WORK INSTRUCTIONS |
Only certain lines below are wanted: those starting at the line containing "end Sys2Proof.Proofs" and ending at the line containing "exact highestSetBit_range value", both included, each retyped exactly.
::::::::::
/-- Settles O43: the ports of the two outcomes of unit DBM. -/
theorem undefIsBit64OfTheDecoderResponse : Obligations.UndefIsBit64OfTheDecoderResponse := by
  intro w lines requests
  obtain ⟨⟨hqW, hindexW, hprefW⟩, hundefW, hwmaskW⟩ := ports_respond_wmask ⟨requests, none⟩ w
  obtain ⟨⟨hqU, hindexU, hprefU⟩, hundefU, hwmaskU⟩ := ports_respond_undefined ⟨requests, none⟩
  refine ⟨rfl, rfl, hundefW, hwmaskW, hundefU, hwmaskU, ?_⟩
  rintro r (rfl | rfl)
  · exact ⟨hprefW, hqW, hindexW⟩
  · exact ⟨hprefU, hqU, hindexU⟩

end Sys2Proof.Proofs
end

section
/-! Every result is a legal one: an index of -1 to 63, and a value of the decoder with the shape of R106. -/

namespace Sys2Proof.Machine

/-- `HSB` answers -1 to 63 (R74). -/
theorem highestSetBit_range (value : Word) : -1 ≤ highestSetBit value.toNat ∧ highestSetBit value.toNat ≤ 63 := by
  rcases highestSetBit_word value with ⟨-, h⟩ | ⟨k, hk, h, -⟩ <;> omega

/-- Any answer of `HSB` is legal. -/
theorem legal_index (value : Word) : (Response.index (BitVec.ofInt 7 (highestSetBit value.toNat))).legal := by
  rw [Response.legal, toInt_ofInt_highestSetBit]
  exact highestSetBit_range value

/-- With an element size, the length of the element is 1 to 6 (R92, R93). -/
theorem elementLength_toNat_range {N : Bit} {imms : Field6} (h : ¬Claims.causeA N imms) :
    1 ≤ (elementLength N imms).toNat ∧ (elementLength N imms).toNat ≤ 6 := by
  have hpos := mt (elementLength_lt_one_iff N imms).1 h
  have hrange := elementLength_range N imms
  omega

/-- An element is not empty and fits 64 bits (R92). -/
theorem esize_range {N : Bit} {imms : Field6} (h : ¬Claims.causeA N imms) :
    0 < Claims.esize N imms ∧ Claims.esize N imms ≤ 64 := by
  rw [esize_eq_two_pow h]
  exact ⟨Nat.two_pow_pos _, Nat.pow_le_pow_right (n := 2) (by decide) (elementLength_toNat_range h).2⟩

/-- The run ends inside the element (R96). -/
theorem runLast_lt_esize {N : Bit} {imms : Field6} (h : ¬Claims.causeA N imms) :
    Claims.runLast N imms < Claims.esize N imms := by
  rw [runLast_eq_mod h]
  exact Nat.mod_lt _ (esize_range h).1

/-- The rotation stays inside the element (R96). -/
theorem rotation_lt_esize {N : Bit} {imms : Field6} (h : ¬Claims.causeA N imms) (immr : Field6) :
    Claims.rotation N imms immr < Claims.esize N imms := by
  rw [rotation_eq_mod h]
  exact Nat.mod_lt _ (esize_range h).1

/-- A rotation brings some position of the element to its bottom. -/
theorem exists_add_mod_eq_zero {e r : Nat} (h : r < e) : ∃ i < e, (i + r) % e = 0 :=
  ⟨(e - r) % e, Nat.mod_lt _ (Nat.zero_lt_of_lt h), by rw [Nat.mod_add_mod, Nat.sub_add_cancel h.le, Nat.mod_self]⟩

/-- The value has a bit set: the one that the rotation brings to the bottom of the run (R108(b)). -/
theorem maskValue_ne_zero {N : Bit} {imms : Field6} (h : ¬Claims.causeA N imms) (immr : Field6) :
    maskValue N imms immr ≠ 0 := by
  obtain ⟨i, hi, hbottom⟩ := exists_add_mod_eq_zero (rotation_lt_esize h immr)
  have hset : (maskValue N imms immr).getLsbD i = true := by
    rw [getLsbD_maskValue h immr (hi.trans_le (esize_range h).2), Nat.mod_eq_of_lt hi, hbottom]
    exact decide_eq_true (Nat.zero_le _)
  intro hzero
  simp [hzero] at hset

/-- Any value of the decoder is legal (R106, R108(b)). -/
theorem legal_maskValue {N : Bit} {imms : Field6} (h : ¬Claims.causeA N imms) (immr : Field6) :
    (Response.wmask (maskValue N imms immr)).legal := by
  obtain ⟨h1, h6⟩ := elementLength_toNat_range h
  have hs := runLast_lt_esize h
  have hr := rotation_lt_esize h immr
  have hbits := fun i (hi : i < 64) => getLsbD_maskValue h immr hi
  rw [esize_eq_two_pow h] at hs hr hbits
  exact ⟨maskValue_ne_zero h immr, _, _, _, h1, h6, hs, hr, hbits⟩

/-- Either outcome of the decoder is legal, in either context. -/
theorem legal_decodeBitMasks (N : Bit) (imms immr : Field6) (L : Bool) :
    ∃ r : Response, r.legal ∧ ∀ s, deliver (decodeBitMasks N imms immr L) s = .next (s.respond r) := by
  by_cases hA : Claims.causeA N imms
  · rw [decodeBitMasks_of_causeA hA]
    exact ⟨.undefined, trivial, deliver_error _⟩
  · rw [decodeBitMasks_eq hA]
    split
    · exact ⟨.undefined, trivial, deliver_error _⟩
    · exact ⟨_, legal_maskValue hA immr, deliver_ok _⟩

/-- The response of an operation in its domain is legal. -/
theorem exec_legal {i : Instr} (h : i.wellFormed = true) :
    ∃ r : Response, r.legal ∧ ∀ s, exec i s = .next (s.respond r) := by
  cases i with
  | isBitSet bit value => exact ⟨.bit _, trivial, exec_isBitSet bit value⟩
  | ones length => exact ⟨.word _, trivial, exec_ones ((onesDomain_eq_true_iff _).1 h)⟩
  | hsb value => exact ⟨_, legal_index value, exec_hsb value⟩
  | replicate totalWidth esize value =>
    exact ⟨.word _, trivial, exec_replicate ((replicateDomain_eq_true_iff _ _).1 h) value⟩
  | ror width shiftCount value => exact ⟨.word _, trivial, exec_ror ((rorDomain_eq_true_iff _ _).1 h) value⟩
  | dbmL N imms immr => exact legal_decodeBitMasks N imms immr true
  | dbmM N imms immr => exact legal_decodeBitMasks N imms immr false
  | mwp sf immN imms immr => exact ⟨.preferred _, trivial, exec_mwp sf immN imms immr⟩

/-- An operation that answers leaves legal outputs, whatever they were before. -/
theorem outputsLegal_of_exec {i : Instr} {s t : State} (ht : exec i s = .next t) : t.outputsLegal := by
  rcases exec_cases i with ⟨hwf, -⟩ | ⟨-, x, hx⟩
  · obtain ⟨r, hlegal, hr⟩ := exec_legal hwf
    rw [hr s] at ht
    cases ht
    rintro _ ⟨⟩
    exact hlegal
  · rw [hx s] at ht
    cases ht

/-- A step that answers is the evaluation of the operation presented (R53). -/
theorem exists_exec_of_step {s t : State} (ht : step s = .next t) :
    ∃ (r : Request) (rest : List Request) (i : Instr),
      s.requests = r :: rest ∧ decode r = .ok i ∧ exec i { s with requests := rest } = .next t := by
  cases hs : s.requests with
  | nil =>
    rw [step_of_requests_nil hs] at ht
    cases ht
  | cons r rest =>
    cases hd : decode r with
    | error e =>
      rw [step_of_decode_error hs hd] at ht
      cases ht
    | ok i =>
      rw [step_of_decode_ok hs hd] at ht
      exact ⟨r, rest, i, rfl, hd, ht⟩

end Sys2Proof.Machine
end

section
/-! The words of the primitives on port `q`: as numbers, their and, and their set bits. -/

namespace Sys2Proof.Machine

/-- A result that fits a field of at most 64 bits stands on the port unchanged. -/
theorem toNat_ofNat64 {x n : Nat} (hx : x < 2 ^ n) (hn : n ≤ 64) : (BitVec.ofNat 64 x).toNat = x := by
  rw [BitVec.toNat_ofNat]
  exact Nat.mod_eq_of_lt (Nat.lt_of_lt_of_le hx (Nat.pow_le_pow_right (by decide) hn))

/-- Masking a word is masking its number. -/
theorem ofNat_toNat_and (v : Word) (m : Nat) : BitVec.ofNat 64 (v.toNat &&& m) = v &&& BitVec.ofNat 64 m := by
  rw [BitVec.ofNat_and, BitVec.ofNat_toNat, BitVec.setWidth_eq]

/-- A masked value fits the mask. -/
theorem and_onesFn_lt (v n : Nat) : v &&& onesFn n < 2 ^ n := by
  rw [and_onesFn]
  exact Nat.mod_lt _ (Nat.two_pow_pos n)

/-- The set bits of a word, counted over the field its number fits in. -/
theorem popcount_ofNat {x n : Nat} (hx : x < 2 ^ n) (hn : n ≤ 64) :
    Claims.popcount (BitVec.ofNat 64 x) = Nat.count (fun i => x.testBit i = true) n := by
  calc Claims.popcount (BitVec.ofNat 64 x)
      = Nat.count (fun i => (BitVec.ofNat 64 x).getLsbD i = true) 64 := by simp [Claims.popcount, Nat.count]
    _ = Nat.count (fun i => x.testBit i = true) 64 := count_eq_of_agree fun i hi => by rw [getLsbD_ofNat64 x hi]
    _ = Nat.count (fun i => x.testBit i = true) n := count_testBit_of_lt hx hn

/-- The set bits of a word under `Ones(n)`. -/
theorem popcount_and_onesFn (v : Word) {n : Nat} (hn : n ≤ 64) :
    Claims.popcount (v &&& BitVec.ofNat 64 (onesFn n)) =
      Nat.count (fun i => (v.toNat &&& onesFn n).testBit i = true) n := by
  rw [← ofNat_toNat_and, popcount_ofNat (and_onesFn_lt _ _) hn]

end Sys2Proof.Machine
end

section
/-! The statements about the bit primitives (40_bit_primitives.md). -/

namespace Sys2Proof.Proofs

open Sys2Proof.Machine

/-- Settles O47: a step that answers evaluates one operation (`exists_exec_of_step`), and what any operation answers is legal
(`outputsLegal_of_exec`), so the outputs before it are not needed. -/
theorem stepKeepsTheOutputsLegal : Obligations.StepKeepsTheOutputsLegal := by
  intro s t _ ht
  obtain ⟨_, _, i, -, -, hexec⟩ := exists_exec_of_step ht
  exact outputsLegal_of_exec hexec

/-- Settles O11: the result is a run of ones that fits the port. -/
theorem onesReturnsTheLowBitsSet : Obligations.OnesReturnsTheLowBitsSet := by
  refine fun length s h => ⟨_, exec_ones h s, toNat_ofNat_onesFn h, fun i hi => ?_⟩
  rw [getLsbD_ofNat64 _ hi, onesFn_testBit]

/-- Settles O13: the port carries the integer itself, and that is the highest set bit (`highestSetBit_word`). -/
theorem hsbReturnsTheHighestSetBit : Obligations.HsbReturnsTheHighestSetBit := by
  refine fun value s => ⟨_, exec_hsb value s, ?_⟩
  rw [toInt_ofInt_highestSetBit]
  exact highestSetBit_word value

/-- Settles O14 (`getLsbD_ofNat_replicateFn`). -/
theorem replicateTilesTheLowBits : Obligations.ReplicateTilesTheLowBits :=
  fun _ _ value s h => ⟨_, exec_replicate h value s, fun _ hi => getLsbD_ofNat_replicateFn h value hi⟩

/-- Settles O16 (`getLsbD_ofNat_rotateRightFn`). -/
theorem rorRotatesTheLowBits : Obligations.RorRotatesTheLowBits :=
  fun _ _ value s h => ⟨_, exec_ror h value s, fun _ hj => getLsbD_ofNat_rotateRightFn h value hj⟩

/-- Settles O18: both primitives mask (`rotateRightFn_zero`, `replicateFn_once`). -/
theorem rotateByZeroAndReplicateOnceMaskTheValue : Obligations.RotateByZeroAndReplicateOnceMaskTheValue := by
  intro v n s h1 h64
  have hror : Claims.rorDomain n.toNat (0 : Field6).toNat := ⟨h1, h64, h1⟩
  have hrep : Claims.replicateDomain n.toNat n.toNat := ⟨h1, Nat.le_refl _, h64, Nat.dvd_refl _⟩
  refine ⟨_, exec_ones h64 s, ?_, ?_⟩
  · rw [exec_ror hror, show (0 : Field6).toNat = 0 from rfl, rotateRightFn_zero h1, ofNat_toNat_and]
    rfl
  · rw [exec_replicate hrep, replicateFn_once ((replicateDomain_eq_true_iff _ _).2 hrep), ofNat_toNat_and]
    rfl

/-- Settles O19, one conjunct a law: `highestSetBit_onesFn`, `highestSetBit_one_shiftLeft`, and for a nonzero value the bit
that `highestSetBit_word` names. -/
theorem hsbAgreesWithOnesAndIsBitSet : Obligations.HsbAgreesWithOnesAndIsBitSet := by
  refine fun s => ⟨fun n hn => ⟨_, _, exec_ones hn s, exec_hsb _ s, ?_⟩, fun k hk => ?_, fun v hv => ?_⟩
  · rw [toInt_ofInt_highestSetBit, toNat_ofNat64 (onesFn_lt _) hn, highestSetBit_onesFn hn]
  · have hword : (1#64 <<< k).toNat = 1 <<< k := by
      rw [BitVec.toNat_shiftLeft, BitVec.toNat_ofNat, Nat.one_mod_two_pow (by decide), Nat.one_shiftLeft]
      exact Nat.mod_eq_of_lt (Nat.pow_lt_pow_right (by decide) hk)
    rw [exec_hsb, hword, highestSetBit_one_shiftLeft hk, BitVec.ofInt_natCast]
    rfl
  · obtain ⟨h0, -⟩ | ⟨k, hk, hindex, hset, habove⟩ := highestSetBit_word v
    · exact absurd h0 hv
    have hk6 : (BitVec.ofNat 6 k).toNat = k := Nat.mod_eq_of_lt hk
    refine ⟨BitVec.ofNat 6 k, ?_, ?_, fun j hj => ?_⟩
    · rw [exec_hsb, hindex, BitVec.ofInt_natCast, BitVec.setWidth_ofNat_of_le_of_lt (by decide) hk]
      rfl
    · rw [exec_isBitSet, hk6, if_pos hset]
      rfl
    · rw [hk6] at hj
      rw [exec_isBitSet, habove _ hj]
      rfl

/-- Settles O20: the two laws of `ROR` as a function (`rotateRightFn_rotateRightFn`, `rotateRightFn_onesFn`), with the first
result back on port `value` as it stood. -/
theorem rotationsComposeModuloTheWidth : Obligations.RotationsComposeModuloTheWidth := by
  intro w a b v s hw ha hb
  have hsum : (a.toNat + b.toNat) % w.toNat < w.toNat := Nat.mod_lt _ (Nat.zero_lt_of_lt ha)
  have hsum6 : (BitVec.ofNat 6 ((a.toNat + b.toNat) % w.toNat)).toNat = (a.toNat + b.toNat) % w.toNat :=
    Nat.mod_eq_of_lt (Nat.lt_of_lt_of_le hsum hw)
  have hdom : ∀ k : Field6, k.toNat < w.toNat → Claims.rorDomain w.toNat k.toNat :=
    fun k hk => ⟨Nat.zero_lt_of_lt hk, hw, hk⟩
  refine ⟨⟨_, exec_ror (hdom a ha) v s, ?_⟩, _, exec_ones hw s, ?_⟩
  · rw [exec_ror (hdom b hb), exec_ror (hdom _ (hsum6.trans_lt hsum)), toNat_ofNat64 (rotateRightFn_lt ha) hw,
      rotateRightFn_rotateRightFn ha hb, hsum6]
  · rw [exec_ror (hdom a ha), toNat_ofNat64 (onesFn_lt _) hw, rotateRightFn_onesFn ha]
    rfl

/-- Settles O21: `count_rotateRightFn`, on the words. -/
theorem rotationKeepsTheNumberOfSetBits : Obligations.RotationKeepsTheNumberOfSetBits := by
  intro w k v s h
  have ⟨_, hw, hk⟩ := h
  refine ⟨_, _, exec_ror h v s, exec_ones hw s, ?_⟩
  rw [popcount_ofNat (rotateRightFn_lt hk) hw, count_rotateRightFn hk, popcount_and_onesFn v hw]

/-- Settles O22: `count_replicateFn`, on the words. -/
theorem replicateMultipliesTheNumberOfSetBits : Obligations.ReplicateMultipliesTheNumberOfSetBits := by
  intro t e v s h
  have hdom := (replicateDomain_eq_true_iff _ _).2 h
  have ⟨_, hle, ht, _⟩ := h
  have he := Nat.le_trans hle ht
  refine ⟨_, _, exec_replicate h v s, exec_ones he s, ?_⟩
  rw [popcount_ofNat (replicateFn_lt hdom) ht, count_replicateFn hdom, popcount_and_onesFn v he]

/-- The six element sizes of O23: doubling stays on the port, and all three tilings are in their domain. -/
theorem tilings_in_domain : ∀ e : Field7, e ∈ ([1, 2, 4, 8, 16, 32] : List Field7) →
    (2 * e).toNat = 2 * e.toNat ∧ Claims.replicateDomain (2 * e).toNat e.toNat ∧
      Claims.replicateDomain (64 : Field7).toNat (2 * e).toNat ∧ Claims.replicateDomain (64 : Field7).toNat e.toNat := by
  decide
::::::::::
ANSWER TO THIS PROBLEM |
end Sys2Proof.Proofs
end

section
/-! Every result is a legal one: an index of -1 to 63, and a value of the decoder with the shape of R106. -/

namespace Sys2Proof.Machine

/-- `HSB` answers -1 to 63 (R74). -/
theorem highestSetBit_range (value : Word) : -1 ≤ highestSetBit value.toNat ∧ highestSetBit value.toNat ≤ 63 := by
  rcases highestSetBit_word value with ⟨-, h⟩ | ⟨k, hk, h, -⟩ <;> omega

/-- Any answer of `HSB` is legal. -/
theorem legal_index (value : Word) : (Response.index (BitVec.ofInt 7 (highestSetBit value.toNat))).legal := by
  rw [Response.legal, toInt_ofInt_highestSetBit]
  exact highestSetBit_range value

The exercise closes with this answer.